Read The Traveling Vampire Show Online
Authors: Richard Laymon
You don’t see leopard skin steering wheel covers too much anymore. In fact, the last one I remember seeing was on Slim’s grandmother’s Pontiac. Back in those days, steering wheel covers weren’t at all uncommon. Old people seemed especially fond of them. When you saw a leopard skin cover on a steering wheel, you could pretty much bet that the car was owned by an old woman.
Anyway, Slim lightly stroked the leopard skin along the top curve of the wheel while she concentrated on her thoughts. After a while, she said, “I don’t know much about cars.”
Rusty let out a laugh.
She leaned forward, looked past me and frowned at him.
“Thought you knew everything,” he said.
“I know more than you, numbnuts.”
“Hah!”
“But not about this.”
“Whatcha mean, J. D. Salinger don’t teach you how to fix a car?”
Ignoring Rusty’s crack, she gave the key another twist. Silence.
“How about Ayn Rand!” Rusty called out. “Why don’t you look up ‘dead batteries’ in Alice Shrugged.”

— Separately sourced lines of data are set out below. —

-- ==== Sys2Proof/Machine/System.lean ====
section
/-!
DEFINITION. System registers (R6, R346, R347), the sys group (R343 to R349), and the fences (R285, R286).
-/
namespace Sys2Proof.Machine

/-! ## The numbers (R9, R346, R347) -/

/-- The registers of which each context has one, reached through csel (R347). -/
def perContext (n : Nat) : Bool := [0x120, 0x121, 0x122].contains n || (decide (0x125 ≤ n) && decide (n ≤ 0x130))

/-- A chapter assigns the number. -/
def assigned (n : Nat) : Bool :=
  decide (n ≤ 0x011) && (decide (n ≤ 0x009) || decide (0x010 ≤ n)) || (decide (0x020 ≤ n) && decide (n ≤ 0x022)) ||
    (decide (0x030 ≤ n) && decide (n ≤ 0x032)) || n == 0x038 || (decide (0x040 ≤ n) && decide (n ≤ 0x04A)) ||
    (decide (0x060 ≤ n) && decide (n ≤ 0x062)) || n == 0x100 || (decide (0x120 ≤ n) && decide (n ≤ 0x130))

/-- The numbers of ls and le, whose writes are illegal while a loop is active (R189). -/
def loopBound (n : Nat) : Bool := n == 0x031 || n == 0x032

/-- The checks of a register number at issue (R346, R347). -/
def checkNumber (n : Nat) : M Unit := do
  let s ← get
  if 0x100 ≤ n ∧ !(s.ctxAt s.ctxNo).privileged then trap 0x05 (irWord s)
  else if !assigned n then illegal
  else if perContext n && !(s.ctxAt s.core.csel.toNat).live then trap 0x05 (irWord s)
  else pure ()

/-! ## Reading -/

/-- rostat as read (Table 11.14). -/
def rostatWord (s : State) : Word :=
  let g := s.core.rgrp.toNat
  let u := runOf s s.ctxNo g
  word (flag u.fired 18 + flag u.cond 17 + flag u.seen 16 + flag u.arm 14 + u.lent.toNat * 256 + g)

/-- The register of context x that a number reaches (R347). -/
def ctxRead (s : State) (x : Ctx) (n : Nat) : Word :=
  match n with
  | 0x120 => x.pmctl
  | 0x121 => x.ptbase
  | 0x122 => x.sigctl
  | 0x125 => x.fparea
  | 0x126 => x.ovring
  | 0x127 => x.lcbase
  | 0x128 => x.psave
  | 0x129 => x.proof
  | 0x12A => word (x.state * 2 + flag s.pkg.clkdeg 0)
  | 0x12B => x.wdctl
  | 0x12C => x.ctvec
  | 0x12D => x.ctsave
  | 0x12E => x.elog
  | 0x12F => x.sigtext
  | _ => x.shcls

/-- A system register as sys.get reads it. -/
def sysRead (s : State) (n : Nat) : Word :=
  let c := s.core
  match n with
  | 0x000 => word (s.cur * 2 ^ 52 + c.seq.toNat)
  | 0x001 => word (s.cur % 4096)
  | 0x002 => word (clusterOf s.cur % 256)
  | 0x003 => word (dieOf s.cur % 8)
  | 0x004 => word (s.pkg.num % 1024)
  | 0x005 => word (s.ctxNo % 64)
  | 0x006 => word ((s.ctxAt s.ctxNo).tenant % 4096)
  | 0x007 => c.tsn.setWidth 64
  | 0x008 => c.rtag
  | 0x009 => c.fpa
  | 0x010 => s.pkg.now
  | 0x011 => s.pkg.cyc
  | 0x020 => c.frm
  | 0x021 => c.fflags.setWidth 64
  | 0x022 => c.gdim.setWidth 64
  | 0x030 => c.lp.lc
  | 0x031 => word c.lp.ls
  | 0x032 => word (c.lp.le + flag c.lp.pnd 1 + flag c.lp.act 0)
  | 0x038 => c.vprog.setWidth 64
  | 0x040 => c.tlv.setWidth 64
  | 0x041 => c.tvec
  | 0x042 => c.t1.cause
  | 0x043 => c.t1.pc
  | 0x044 => c.t1.val
  | 0x045 => c.t2.cause
  | 0x046 => c.t2.pc
  | 0x047 => c.t2.val
  | 0x048 => c.tsave
  | 0x049 => c.t1.scr
  | 0x04A => c.t2.scr
  | 0x060 => (runOf s s.ctxNo c.rgrp.toNat).thr.setWidth 64
  | 0x061 => (runOf s s.ctxNo c.rgrp.toNat).quiet.setWidth 64
  | 0x062 => rostatWord s
  | 0x100 => c.csel.setWidth 64
  | 0x123 => s.pkg.fbnote
  | 0x124 => s.pkg.cbctl
  | _ => ctxRead s (s.ctxAt c.csel.toNat) n

/-- The old value that sys.set and sys.clr start from: W1C and WO fields are taken as zero (R346). -/
def sysOld (s : State) (n : Nat) : Word :=
  if n = 0x062 then rostatWord s &&& ~~~ 0x40000#64 else sysRead s n

/-! ## Writing (R6, R68, R189, R243, R334) -/

/-- A value with only the bits of a mask. -/
def keep (m v : Word) : Word := v &&& m

/-- rostat: a write always names the group (R243). -/
def State.rostatSelectTo (s : State) (v : Word) : State := s.setCore { s.core with rgrp := v.setWidth 8 }

/-- rostat with upd and arm: the unit is armed afresh, and every earlier report is disregarded (R243). -/
def State.rostatArmTo (s : State) (v : Word) : State :=
  let s := s.rostatSelectTo v
  s.onRun s.ctxNo s.core.rgrp.toNat fun u => { u with
    arm := true, lent := (v >>> 8).setWidth 6, fired := u.fired &&
        !bit v.toNat 18, seen := false, count := 0, cond := false, done := false,
    reports := [] }

/-- rostat with upd and without arm: the unit is disarmed (R243). -/
def State.rostatDisarmTo (s : State) (v : Word) : State :=
  let s := s.rostatSelectTo v
  s.onRun s.ctxNo s.core.rgrp.toNat fun u => { u with
    arm := false, lent := (v >>> 8).setWidth 6, fired := u.fired && !bit v.toNat 18, cond := false, count := 0, done := false }

/-- A write of rostat (R243). -/
def State.rostatTo (s : State) (v : Word) : State :=
  if !bit v.toNat 15 then s.rostatSelectTo v
  else if bit v.toNat 14 then s.rostatArmTo v
  else s.rostatDisarmTo v

/-- The register of a context that a number reaches, written under its access codes. -/
def ctxWrite (x : Ctx) (n : Nat) (v : Word) : Ctx :=
  match n with
  | 0x120 => { x with pmctl := keep 0x0000FFFF00F00007 v }
  | 0x121 => { x with ptbase := keep 0x000FFFFFFFFFC001 v }
  | 0x122 => { x with sigctl := keep 0x9FFFFFFFFFFFFFFF v }
  | 0x125 => { x with fparea := keep 0x0000000000F3FFC0 v }
  | 0x126 => { x with ovring := keep 0x000FFFFFFFFF001F v }
  | 0x127 => { x with lcbase := keep 0x000FFFFFFFFFF000 v }
  | 0x128 => { x with psave := keep 0x000FFFFFF8000000 v }
  | 0x129 => { x with proof := keep 0x000FFFFFFFFF001F v }
  | 0x12B => { x with wdctl := keep 0x0000FFFFFFFFFFFF v }
  | 0x12C => { x with ctvec := keep 0x000FFFFFFFFFFF00 v }
  | 0x12D => { x with ctsave := v }
  | 0x12E => { x with elog := v }
  | 0x12F => { x with sigtext := keep 0x0000000FFFFFFFFF v }
  | 0x130 => { x with shcls := keep 0x000000000000001F v }
  | _ => x

/-- lc: at once, or at the end of the iteration while a loop is active (R189). -/
def Loop.writeCount (l : Loop) (v : Word) : Loop :=
  if l.act then { l with pending := v, pnd := true } else { l with lc := v }

/-- A register of the activation written under its access codes; RO registers and fields keep their values (R6). -/
def Core.writeReg (c : Core) (n : Nat) (v : Word) : Core :=
  match n with
  | 0x020 => { c with frm := keep 0x3E3 v }
  | 0x021 => { c with fflags := v.setWidth 5 }
  | 0x022 => { c with gdim := v.setWidth 4 }
  | 0x030 => { c with lp := c.lp.writeCount v }
  | 0x031 => { c with lp := { c.lp with ls := fld v 51 2 * 4 } }
  | 0x032 => { c with lp := { c.lp with le := fld v 51 2 * 4 } }
  | 0x038 => { c with vprog := v.setWidth 11 }
  | 0x041 => { c with tvec := keep 0x000FFFFFFFFFFF00 v }
  | 0x042 => { c with t1 := { c.t1 with cause := keep 0x100 c.t1.cause ||| keep 0xFF v } }
  | 0x043 => { c with t1 := { c.t1 with pc := keep 0x000FFFFFFFFFFFFC v } }
  | 0x044 => { c with t1 := { c.t1 with val := v } }
  | 0x045 => { c with t2 := { c.t2 with cause := keep 0x100 c.t2.cause ||| keep 0xFF v } }
  | 0x046 => { c with t2 := { c.t2 with pc := keep 0x000FFFFFFFFFFFFC v } }
  | 0x047 => { c with t2 := { c.t2 with val := v } }
  | 0x048 => { c with tsave := v }
  | 0x049 => { c with t1 := { c.t1 with scr := v } }
  | 0x04A => { c with t2 := { c.t2 with scr := v } }
  | 0x100 => { c with csel := v.setWidth 6 }
  | _ => c

/-- A system register written by the current core under the access codes of its fields. A write of ctxctl is a request
apart (State.ctxctl). -/
def State.writeReg (s : State) (n : Nat) (v : Word) : State :=
  match n with
  | 0x060 => s.onRun s.ctxNo s.core.rgrp.toNat fun u => { u with thr := v.setWidth 32 }
  | 0x061 => s.onRun s.ctxNo s.core.rgrp.toNat fun u => RunOut.judged { u with quiet := v.setWidth 32 } u.cond u.count
  | 0x062 => s.rostatTo v
  | 0x123 => s.onPkg fun p => { p with fbnote := keep 0x1FFFFFF v }
  | 0x124 => s.onPkg fun p => { p with cbctl := keep 0xFFF1 v }
  | _ => if perContext n then s.onCtx s.core.csel.toNat fun x => ctxWrite x n v else s.setCore (s.core.writeReg n v)

/-- A write of ctxctl asks for a pre-emption, a resume or a kill of a context (R334). -/
def State.ctxctl (s : State) (ctx : Nat) (v : Word) : State :=
  match fld v 5 4 with
  | 1 => s.preempt ctx
  | 2 => s.resume ctx
  | 3 => s.kill ctx 6 0
  | _ => s

/-- sys.put, sys.set and sys.clr: f makes the new value from the old one and the operand. A request of ctxctl is made
once the instruction has retired (R334). -/
def putReg (r : SReg) (n : BitVec 10) (f : Word → Word → Word) : M Unit := do
  checkNumber n.toNat
  let c ← core
  if c.lp.act && loopBound n.toNat then do
    let s ← get
    trap 0x0A (irWord s)
  openPorts none [r]
  let s ← get
  let v := f (sysOld s n.toNat) (s.core.takeS r).1
  let ctx := s.core.csel.toNat
  modify fun s => s.writeReg n.toNat v
  finish [r]
  onlyIf (n.toNat == 0x12A) (modify fun s => s.ctxctl ctx v)

/-! ## The sys group (Table 16.7) -/

/-- sys.inv: illegal instruction (R26, R346). -/
def execSysInv (s : State) : Host.Outcome State Fault Refusal := run illegal s

/-- sys.nop: no effect (R346). -/
def execSysNop (s : State) : Host.Outcome State Fault Refusal := run retire s

/-- sys.brk: trap 0x12 with the immediate (R346, Table 16.6). -/
def execSysBrk (imm : BitVec 16) (s : State) : Host.Outcome State Fault Refusal := run (trap 0x12 (imm.setWidth 64)) s

/-- sys.trap: trap 0x13 with the immediate; tpc names the next instruction (R346, Table 16.6). -/
def execSysTrap (imm : BitVec 16) (s : State) : Host.Outcome State Fault Refusal :=
  run (endWith fun s => s.takeTrap s.cur 0x13 (s.core.pc + 4) (imm.setWidth 64)) s

/-- sys.eret: the return from a trap; illegal at level 0 (R348). -/
def execSysEret (s : State) : Host.Outcome State Fault Refusal :=
  run (do
    let c ← core
    if c.tlv = 0 then illegal else endWith fun s => s.trapReturn s.cur) s

/-- sys.get: a system register read (R346). -/
def execSysGet (r : SReg) (n : BitVec 10) (s : State) : Host.Outcome State Fault Refusal :=
  run (do
    checkNumber n.toNat
    openPorts (some r) []
    let s ← get
    finishS r [] (sysRead s n.toNat)) s

/-- sys.put: a system register written (R346). -/
def execSysPut (r : SReg) (n : BitVec 10) (s : State) : Host.Outcome State Fault Refusal :=
  run (putReg r n fun _ x => x) s

/-- sys.set: bits of a system register set (R346). -/
def execSysSet (r : SReg) (n : BitVec 10) (s : State) : Host.Outcome State Fault Refusal :=
  run (putReg r n fun old x => old ||| x) s

/-- sys.clr: bits of a system register cleared (R346). -/
def execSysClr (r : SReg) (n : BitVec 10) (s : State) : Host.Outcome State Fault Refusal :=
  run (putReg r n fun old x => old &&& ~~~ x) s

/-- sys.kill: the issuing context is killed with reason 5 (R349). -/
def execSysKill (imm : BitVec 16) (s : State) : Host.Outcome State Fault Refusal :=
  run (endWith fun s => s.kill s.ctxNo 5 imm.toNat) s

/-! ## The fences (R286) -/

/-- fence.full: the activation becomes irrevocable, and every earlier access is performed at the scope (R286). -/
def execFenceFull (scope : BitVec 2) (s : State) : Host.Outcome State Fault Refusal :=
  run (do
    becomeIrrevocable
    waitWhile fun s => s.core.outst != [] || chainPending s s.cur scope.toNat
    retire) s

/-- fence.acq: every earlier load, and the read of every earlier atomic, is performed (R286). -/
def execFenceAcq (_scope : BitVec 2) (s : State) : Host.Outcome State Fault Refusal :=
  run (do
    waitWhile fun s => s.core.outst != []
    retire) s

/-- fence.rel: a marker of the commit buffer, or a wait for every earlier access at the scope (R286). -/
def execFenceRel (scope : BitVec 2) (s : State) : Host.Outcome State Fault Refusal :=
  run (do
    waitWhile fun s => s.core.outst != []
    gate (.fenceRel scope.toNat)
    retire) s

/-- A copy or matrix command of a core has not ended; a channel stopped with err counts its commands as ended (R286). -/
def enginesBusy (x : Core) : Bool :=
  x.mx.queue != [] || x.cp.chans.toList.any (fun h => !h.err && h.cur.isSome) ||
    x.cp.queue.any fun k => !(x.cp.chans.toList.getD k.ch {}).err

/-- fence.eng: the activation becomes irrevocable, and every copy and matrix command that the core has kicked has ended,
with its writes performed at the scope (R286). -/
def execFenceEng (scope : BitVec 2) (s : State) : Host.Outcome State Fault Refusal :=
  run (do
    becomeIrrevocable
    waitWhile fun s => enginesBusy s.core || chainPending s s.cur scope.toNat
    retire) s

/-! ## Words that are no instruction (R26) -/

/-- UNDEFINED_ENCODING: the word traps with reserved opcode (0x02) or illegal instruction (0x01), and is the trap's value
(Table 1.9, R345). -/
def execUndefinedEncoding (w : BitVec 32) (s : State) : Host.Outcome State Fault Refusal :=
  run (do
    modCore fun c => { c with ir := w }
    trap (if reservedWord w then 0x02 else 0x01) (w.setWidth 64)) s

/-! ## The steps of register writes -/

/-- REGISTER_WRITE: a register without behaviour of its own takes its value under its access codes (R6, R346). -/
def execRegisterWrite (n : BitVec 10) (v : Word) (s : State) : Host.Outcome State Fault Refusal :=
  .next (if n = 0x062 ∨ n = 0x12A ∨ (loopBound n.toNat && s.core.lp.act) then s else s.writeReg n.toNat v)

/-- ROSTAT_SELECT: a rostat write with upd = 0 names the group (R243). -/
def execRostatSelect (v : Word) (s : State) : Host.Outcome State Fault Refusal := .next (s.rostatSelectTo v)

/-- ROSTAT_ARM: a rostat write with upd = 1 and arm = 1 arms the unit afresh (R243). -/
def execRostatArm (v : Word) (s : State) : Host.Outcome State Fault Refusal := .next (s.rostatArmTo v)

/-- ROSTAT_DISARM: a rostat write with upd = 1 and arm = 0 disarms the unit (R243). -/
def execRostatDisarm (v : Word) (s : State) : Host.Outcome State Fault Refusal := .next (s.rostatDisarmTo v)

/-- CTXCTL_PREEMPT: pre-emption of a running context (R336). -/
def execCtxctlPreempt (ctx : Nat) (s : State) : Host.Outcome State Fault Refusal := .next (s.preempt ctx)

/-- CTXCTL_RESUME: a pre-empted context resumes (R337). -/
def execCtxctlResume (ctx : Nat) (s : State) : Host.Outcome State Fault Refusal := .next (s.resume ctx)

/-- CTXCTL_KILL: a context is killed with reason 6 (R369). -/
def execCtxctlKill (ctx : Nat) (s : State) : Host.Outcome State Fault Refusal := .next (s.kill ctx 6 0)

end Sys2Proof.Machine
end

I gave him a shot with my elbow.
“Ow!” He grabbed his arm. “Damn it!”
“It’s Atlas,” Slim said. “Not Alice. Anyway, are you guys interested in helping me fix the car? My mom wants nothing to do with it. She’ll just let it sit here forever. But if we can get it running, it’s as good as mine. I can get my driver’s license and then we can drive all over the place.”
“I’ll teach you how to drive,” I said, really eager.
“Great.”
I pictured the two of us roaming the back roads together, just as Lee and I had done the previous summer when I was learning to drive in her pickup truck.
“What about me?” Rusty asked.
“You don’t have a license.” I pointed out.
“Who cares? I’m a great driver. We can both teach her.”
I’d seen samples of Rusty’s driving prowess a few times after he had “borrowed” his family car in the middle of the night. We’d been lucky to live. For various reasons, we’d never told Slim about the excursions, so she had no idea what a lousy, dangerous driver Rusty was.
Shaking my head, I muttered, “I don’t know.”
Slim patted my thigh and said, “If we get this baby going, you can both be my teachers. We’ll drive all over the place! It’ll be great!”
So we didn’t go to the river that day. We worked on the Pontiac, instead.
Apparently, Slim’s grandmother had kept it in fine shape while she was alive. Its troubles were mostly the result of the car not being used for almost a year.
Rusty really came through. He figured out all the problems as we went along. Slim and I provided money to buy whatever he suggested: some new belts and hoses, mostly, but also a new battery. He installed them. He also patched the flat tires.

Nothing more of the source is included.